I’ve been reading up in recent months on monetary economics (I admit to have abandonned any interest in the field years ago, but my interest was sparked in light of the nomination of Janet Yellen). To the horror of my austrian friends, I admit that the “market monetarism” of Scott Sumner and Lars Christensen is the framework of analysis that I find the most theoretically compelling. Yet, there is one thing I am always amazed by with regards wage and price flexibility: there are no public choice approach to why wages and prices are flexible.
For all it seems, private sector wages are flexible. They are not fully flexible, but they do exhibit a high level of flexibility. Similar outcomes have been observed in other countries. Scott Sumner has a reply to this issue, partially inspired from Krugman. Yet I am not convinced because there is no breakup of public and private sector employment.

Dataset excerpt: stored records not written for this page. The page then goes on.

/-- Nearest E4M3 code of an exact quotient with ties to even mantissa, clamped to 448 (R47). -/
def e4m3Code (neg : Bool) (q : Exact) (sticky : Bool) : BitVec 8 :=
  match q with
  | .fin _ m e =>
    match roundNearest { prec := 4, qmin := -9, qmax := 5 } m e sticky with
    | none => if neg then 0xFE#8 else 0x7E#8
    | some (m', q') =>
      if m' = 0 then 0x00#8
      else
        let mag := min (packMag { prec := 4, qmin := -9, qmax := 5 } m' q') 0x7E
        BitVec.ofNat 8 (mag + (if neg then 128 else 0))
  | _ => 0x00#8

/-- The code of one value under a finite scale (R47). -/
def quantCode (f : AFmt) (s : BitVec 8) (y : F32) : BitVec 8 :=
  match val32 y, valGS8 s with
  | .fin neg m e, .fin _ n g =>
    match f with
    | .e4m3 =>
      let (q, st) := Exact.div fmt32 (.fin false m e) (.fin false n g)
      e4m3Code neg q st
    | _ =>
      -- round(m·2^e ÷ (n·2^g)) half even, exactly: as a ratio of integers
      let l := min e g
      let a := m * 2 ^ (e - l).toNat
      let b := n * 2 ^ (g - l).toNat
      let fl := a / b
      let r := 2 * (a % b)
      let mag := if r > b then fl + 1 else if r < b then fl else if fl % 2 = 0 then fl else fl + 1
      let c := signedOf neg (min mag (qmax f))
      BitVec.ofInt 8 c
  | _, _ => 0x00#8

/-- Quantises one group (R46, R47). -/
def quantiseGroup (f : AFmt) (y : List F32) : QuantGroup :=
  if y.any (fun v => (val32 v).nonfinite) then { scale := 0xFF#8, codes := y.map (fun _ => 0), saturated := false }
  else
    let a := amaxOf y
    if a.isZero then { scale := 0x00#8, codes := y.map (fun _ => 0), saturated := false }
    else match leastScale (qmax f) a 247 1 with
      | some s => { scale := s, codes := y.map (quantCode f s), saturated := false }
      | none => { scale := 0xF7#8, codes := y.map (quantCode f 0xF7#8), saturated := true }

/-! ### Residue check and group rescale (R52 to R56, R70) -/

/-- Exact integer sum P of the products of a group (R52). -/
def groupSum (f : AFmt) (w : List Int) (c : List (BitVec 8)) : Int :=
  (List.zipWith (fun a b => a * codeInt f b) w c).foldl (· + ·) 0

/-- The residue test of R70: P mod 3 against the sum of the residues. -/
def residueOk (f : AFmt) (w : List Int) (c : List (BitVec 8)) (formed : Int) : Bool :=
  formed % 3 == (List.zipWith (fun a b => (a % 3) * (codeInt f b % 3)) w c).foldl (· + ·) 0 % 3

/-- The rescale of one group onto the accumulator (R53, R56); an E4M3 NaN code makes v the canonical NaN (R41). -/
def rescale (f : AFmt) (k : Int) (sw sa : BitVec 8) (hasNan : Bool) (p : Int) (acc : F32) : F32 :=
  let k' := match f with | .e4m3 => k - 9 | _ => k
  let u := ((valGS8 sw).mul (valGS8 sa)).mul (.fin false 1 k')
  let v := if hasNan then nan32 else toF32 ((val32 (intToF32 p)).mul u)
  fp32Add acc v

/-- One group of one column: weights, weight scale, codes, activation scale and the sum the array formed. -/
structure GroupTerm where
  w : List Int
  sw : BitVec 8
  codes : List (BitVec 8)
  sa : BitVec 8
  formed : Int
  deriving DecidableEq, Repr

/-- Accumulates the groups of one output element in ascending order (R54, R55). -/
def accumulate (f : AFmt) (k : Int) (acc : F32) (gs : List GroupTerm) : F32 :=
  gs.foldl (fun a g => rescale f k g.sw g.sa (g.codes.any (codeNan f)) g.formed a) acc

/-! ### Vector-unit functions (R76 to R78) -/

/-- FP32 1.0. -/
def one32 : F32 := 0x3F800000#32
/-- FP32 2.0. -/
def two32 : F32 := 0x40000000#32
/-- FP32 negation. -/
def fp32Neg (x : F32) : F32 := if (val32 x).isNan then nan32 else x ^^^ 0x80000000#32

/-- The coefficients C1 to C6 of R77: the FP32 values nearest the decimals, each given as an exact ratio n ÷ 10^11. -/
def expCoeff (n : Nat) : F32 :=
  let (q, s) := Exact.div fmt32 (.fin false n 0) (.fin false (10 ^ 11) 0)
  toF32 q s

/-- Rounding to an integer value, ties to even (R76). -/
def fp32Round (x : F32) : F32 :=
  match val32 x with
  | .fin neg m e => toF32 (ofInt (roundHalfEven (signedOf neg m) e) 0 neg)
  | _ => toF32 (val32 x)

/-- exp (R77). -/
def fp32Exp (x : F32) : F32 :=
  if (val32 x).isNan then nan32
  else
    let t := fp32Mul x 0x3FB8AA3B#32
    let t := fp32Min (fp32Max t 0xC3160000#32) 0x43000000#32
    let n := fp32Round t
    let f := fp32Sub t n
    let p := expCoeff 15403530
    let p := fp32Add (fp32Mul p f) (expCoeff 133335581)
    let p := fp32Add (fp32Mul p f) (expCoeff 961812911)
    let p := fp32Add (fp32Mul p f) (expCoeff 5550410866)
    let p := fp32Add (fp32Mul p f) (expCoeff 24022650695)
    let p := fp32Add (fp32Mul p f) (expCoeff 69314718056)
    let p := fp32Add (fp32Mul p f) one32
    fp32Scale p (val32 n).roundEven

/-- sigmoid (R78). -/
def fp32Sigmoid (x : F32) : F32 := fp32Div one32 (fp32Add one32 (fp32Exp (fp32Neg x)))
/-- silu (R78). -/
def fp32Silu (x : F32) : F32 := fp32Mul x (fp32Sigmoid x)
/-- tanh (R78). -/
def fp32Tanh (x : F32) : F32 := fp32Sub (fp32Mul two32 (fp32Sigmoid (fp32Mul two32 x))) one32
/-- recip (R78). -/
def fp32Recip (x : F32) : F32 := fp32Div one32 x
/-- rsqrt (R78). -/
def fp32Rsqrt (x : F32) : F32 := fp32Div one32 (fp32Sqrt x)

/-- rmsnorm over d values (R78): a product of two values that are not both binary16 is rounded before it is a term
(R59). -/
def rmsnorm (x g : List F32) (eps : F32) : List F32 :=
  let s := r59Sum 0 (x.map (fun v => val32 (fp32Mul v v)))
  let r := fp32Rsqrt (fp32Add (fp32Div s (intToF32 x.length)) eps)
  List.zipWith (fun v w => fp32Mul (fp32Mul v r) w) x g

/-- The chain maximum in ascending index (R60). -/
def fp32MaxOf : List F32 → F32
  | [] => nan32
  | x :: xs => xs.foldl fp32Max x

/-- softmax (R78). -/
def softmax (z : List F32) : List F32 :=
  let m := fp32MaxOf z
  let e := z.map (fun v => fp32Exp (fp32Sub v m))
  let s := r59Sum 0 (e.map val32)
  e.map (fun v => fp32Div v s)

/-- Applies an output function (R110, step 1): relu is max with +0.0, leaky relu is select(y ≥ 0, y, y × α). -/
def applyFn (fn : OutFn) (y : F32) : F32 :=
  match fn with
  | .identity => y
  | .relu => fp32Max y 0
  | .leaky a => if !(val32 y).isNan && !((val32 y).lt (.fin false 0 0)) then y else fp32Mul y (f16to32 a)
  | .sigmoid => fp32Sigmoid y
  | .silu => fp32Silu y
  | .tanh => fp32Tanh y

/-! ### State writes and the drift monitor (R61 to R63, R147, R148) -/

/-- What a state write stores and the flags it sets (R62, R63). -/
structure StateWrite where
  word : W32
  sat : Bool
  nonfinite : Bool
  deriving DecidableEq, Repr

/-- The stochastic write of R62 of a finite x of magnitude at most 65,504: truncation, then one unit away from zero
when r < F. -/
def roundAway (rbits r : Nat) (neg : Bool) (m : Nat) (e : Int) : F16 :=
  let q : Int := if m = 0 then -24 else max (e + (Nat.log2 m : Int) + 1 - 11) (-24)
  let sh := q - e
  let (a, num, den) :=
    if sh ≤ 0 then (m * 2 ^ (-sh).toNat, 0, 1)
    else (m / 2 ^ sh.toNat, m % 2 ^ sh.toNat, 2 ^ sh.toNat)
  let F := (num * 2 ^ rbits * 2 + den) / (2 * den)
  let a' := if num ≠ 0 ∧ r < F then a + 1 else a
  let (a'', q') := if a' = 2 ^ 11 then (2 ^ 10, q + 1) else (a', q)
  BitVec.ofNat 16 (packMag fmt16 a'' q' + (if neg then 32768 else 0))

/-- The R62 write of x with random bits r. -/
def writeS16 (rbits r : Nat) (x : F32) : F16 × Bool × Bool :=
  match val32 x with
  | .nan => (nan16, false, true)
  | .inf neg => (if neg then 0xFBFF#16 else 0x7BFF#16, true, true)
  | .fin neg m e =>
    if (Exact.fin false 65504 0).lt (.fin false m e) then (if neg then 0xFBFF#16 else 0x7BFF#16, true, false)
    else (roundAway rbits r neg m e, false, false)

/-- A state write under either precision. `bits d` are the random bits drawn with datum byte d (R194); under S16C only
lo draws them (R63, R130). -/
def stateWrite (prec : Prec) (rbits : Nat) (bits : BitVec 8 → W64) (x : F32) : StateWrite :=
  match prec with
  | .s16 =>
    let (w, sat, nf) := writeS16 rbits (roundBits rbits (bits (x.extractLsb' 0 8))) x
    { word := w.setWidth 32, sat := sat, nonfinite := nf }
  | .s16c =>
    match val32 x with
    | .nan => { word := 0x7E007E00#32, sat := false, nonfinite := true }
    | .inf neg => { word := if neg then 0x0000FBFF#32 else 0x00007BFF#32, sat := true, nonfinite := true }
    | .fin neg _ _ =>
      let hi := f32to16 x
      if (val16 hi).nonfinite then
        { word := if neg then 0x0000FBFF#32 else 0x00007BFF#32, sat := true, nonfinite := false }
      else
        let d := fp32Sub x (f16to32 hi)
        let (lo, _, _) := writeS16 rbits (roundBits rbits (bits (d.extractLsb' 0 8))) d
        { word := lo ++ hi, sat := false, nonfinite := false }

/-- The value a stored word stands for (R61). -/
def stateValue (prec : Prec) (w : W32) : F32 :=
  match prec with
  | .s16 => f16to32 (w.extractLsb' 0 16)
  | .s16c => fp32Add (f16to32 (w.extractLsb' 0 16)) (f16to32 (w.extractLsb' 16 16))

/-- Term of the drift norm: exact under S16, rounded first under S16C (R59, R148). -/
def driftTerm (prec : Prec) (w : W32) : Exact :=
  match prec with
  | .s16 => prod16 (w.extractLsb' 0 16) (w.extractLsb' 0 16)
  | .s16c => val32 (fp32Mul (stateValue prec w) (stateValue prec w))

/-- Does the drift monitor trip at a check point (R148)? θ = 0 turns it off (R147). -/
def driftTrips (prec : Prec) (theta : F16) (ws : List W32) (saturated : Bool) : Bool :=
  if (val16 theta).isZero then false
  else
    let n2 := r59Sum 0 (ws.map (driftTerm prec))
    saturated || (val32 n2).nonfinite || (val32 (fp32Mul (f16to32 theta) (f16to32 theta))).lt (val32 n2)

/-! ### Linear scans (R83, R121 to R123, R150, R151) -/

/-- An FP32 product whose exact significand the network forms with an error of `d` units, and whether its residue shows none
(R124). -/
def mulChecked (d : Int) (x y : F32) : F32 × Bool :=
  match val32 x, val32 y with
  | .fin n m _, .fin k l _ =>
    match (val32 x).mul (val32 y) with
    | .fin s p e =>
      let formed := signedOf s p + d
      (if d = 0 then fp32Mul x y else toF32 (ofInt formed e), (formed - signedOf n m % 3 * (signedOf k l % 3)) % 3 == 0)
    | _ => (fp32Mul x y, true)
  | _, _ => (fp32Mul x y, true)

/-- A position of the scan: its pair (a, b), and whether every product formed for it has passed its residue check. -/
structure ScanCell where
  a : F32
  b : F32
  ok : Bool
  deriving DecidableEq, Repr

/-- The combine operator of R83, the later pair first; `e` gives the errors of its two products. -/
def comb (e : Nat → Int) (l r : ScanCell) : ScanCell :=
  let x := mulChecked (e 0) l.a r.a
  let y := mulChecked (e 1) l.a r.b
  { a := x.1, b := fp32Add y.1 l.b, ok := l.ok && x.2 && y.2 }

/-- One level of the section scan: position t combines with t − k, both as they stand before the level (R150). `err` gives
the errors of a position's products: two a level, two of the join, one of the last step. -/
def scanLevel (err : Nat → Nat → Int) (lev k : Nat) (xs : List ScanCell) : List ScanCell :=
  xs.zipIdx.map (fun x => if x.2 < k then x.1 else match xs[x.2 - k]? with | some y => comb (fun n => err x.2 (2 * lev + n)) x.1 y | none => x.1)

/-- The levels 1, 2, 4, ... below the section length (R150, step 1). -/
def scanLevels (err : Nat → Nat → Int) : Nat → Nat → Nat → List ScanCell → List ScanCell
  | 0, _, _, xs => xs
  | fuel + 1, lev, k, xs => if k < xs.length then scanLevels err fuel (lev + 1) (2 * k) (scanLevel err lev k xs) else xs

/-- Joins scanned sections in ascending order (R150, step 2); `at0` is the position of the first of them. -/
def joinSections (err : Nat → Nat → Int) : Nat → Option ScanCell → List (List ScanCell) → List ScanCell
  | _, _, [] => []
  | at0, none, sec :: rest => sec ++ joinSections err (at0 + sec.length) sec.getLast? rest
  | at0, some p, sec :: rest =>
    let j := sec.zipIdx.map (fun x => comb (fun n => err (at0 + x.2) (12 + n)) x.1 p)
    j ++ joinSections err (at0 + sec.length) j.getLast? rest

/-- h at every position of a chunk (R150, step 3), and whether the products of the position have passed their checks. -/
def chunkScanWith (err : Nat → Nat → Int) (h0 : F32) (au : List (F16 × F16)) : List (F32 × Bool) :=
  let xs := au.map (fun p => ({ a := f16to32 p.1, b := f16to32 p.2, ok := true } : ScanCell))
  let secs := (pieces 64 xs).zipIdx.map (fun s => scanLevels (fun t n => err (64 * s.2 + t) n) 6 0 1 s.1)
  (joinSections err 0 none secs).zipIdx.map (fun p =>
    let y := mulChecked (err p.2 14) p.1.a h0
    (fp32Add y.1 p.1.b, p.1.ok && y.2))

/-- h at every position of a chunk. -/
def chunkScan (h0 : F32) (au : List (F16 × F16)) : List F32 := (chunkScanWith (fun _ _ => 0) h0 au).map Prod.fst

/-! ### Convolutions (R108 to R113) -/

/-- The value a tap reads at an input position given as an offset from the segment start; `x` lists the samples held,
the first at offset `x0` (R112). A tap before the segment reads the padding. -/
def tapValue (pad : Padding) (x0 : Int) (x : List F16) (first : F16) (pos : Int) : F16 :=
  if pos < 0 then
    match pad with
    | .zero => 0
    | .constant p => p
    | .replicate => first
  else x.getD (pos - x0).toNat 0

/-- One output of a regular layer for one channel's weights: terms in the order i × K + j (R108). -/
def convTerms (K d : Nat) (w : List F16) (read : Nat → Int → F16) (g : Nat) (t : Int) : List Exact :=
  (List.range g).flatMap (fun i => (List.range K).map (fun j =>
    prod16 (w.getD (i * K + j) 0) (read i (t - (d : Int) * ((K : Int) - 1 - j)))))

/-- One output of a transposed layer of stride s (R111). -/
def transTerms (K s : Nat) (w : List F16) (read : Nat → Int → F16) (g : Nat) (t : Int) : List Exact :=
  (List.range g).flatMap (fun (i : Nat) => (List.range K).filterMap (fun (j : Nat) =>
    if (t - (j : Int)) % (s : Int) = 0 then
      some (prod16 (w.getD (i * K + j) 0) (read i ((t - (j : Int)) / (s : Int))))
    else none))

/-- The output stage: function, residual, conversion (R110). -/
def outputStage (fn : OutFn) (residual : Option F16) (acc : F32) : F16 :=
  let y := applyFn fn acc
  let y := match residual with
    | none => y
    | some r => fp32Add y (f16to32 r)
  f32to16 y

/-- The block residue checker of R124 for binary16 products: the sum in units of 2^-48 against the residues. A NaN or
infinite product has no fixed-point sum and counts as 0 on both sides; a padded term of a value other than zero counts
with its own residue, as it counts in the sum of R113 (DESIGN CHOICE, log 84). -/
def blockResidueOk (ts : List Exact) (formed : Int) : Bool :=
  let r : Int := (ts.map (fun (t : Exact) => match t with
    | .fin neg m e => signedOf neg m % 3 * (if (e + 48).toNat % 2 = 0 then 1 else -1)
    | _ => 0)).foldl (· + ·) 0
  (formed - r) % 3 == 0

/-- A sum of products as a fixed-point integer in units of 2^-48 (R124). -/
def fixed48 (ts : List Exact) : Int :=
  (ts.map (fun (t : Exact) => match t with
    | .fin neg m e => signedOf neg (m * 2 ^ (e + 48).toNat)
    | _ => 0)).foldl (· + ·) 0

I would not be surprised to find that there is little or no downward flexibility in wages for public sector employment. The reason for this is that public sector employment have a greater level of employment security. This was lobbied for by public sector unions, who by virtue of being the sole providers of public services, managed to coerce politicians into not only granting them employment security but also a wage premium (all things being equal). For example, the Fraser Institute institutes argues that the wage premium in the public sector is 12% in Canada. If public sector employment is 25%, this represents a 3% tax on the economy as a whole. In a recession, the premium stays stable. However, since private sector payrolls increase and profits collapse , the relative weight of the tax increases because the public sector is not affected by the downturn. Hence, wages for public sector employees, which in countries like Canada represent a large chunk of total employment, are probably creating a high level of rigidity. The costs of rigidity and the wage premium (slower adjustments to changes in aggregate supply or aggregate demand and distorted relative prices) are assumed by the private sector. The benefits go to the sizeable minority of publicly employed individuals. The costs, dispersed over a large population, are mininal on a per capita basis, but the distribution of welfare from this incites public sector unions to lobby and demand such rigidity. I believe there is a public choice argument to make about macroeconomics and wage rigidity – which I have yet to find in the literature.
This leads to a possible suggestion: when public sector employment is beyond the optimal point (where labour could be employed more productively elsewhere with or without a wage premium), public sector payrolls may contribute to prolong the recession. This would have the effect of working against any monetary policy designed to countermand any shocks on money velocity, hence “fiscal policy” (government spending) is conflicting with “monetary policy” that would aim to expand aggregate demand.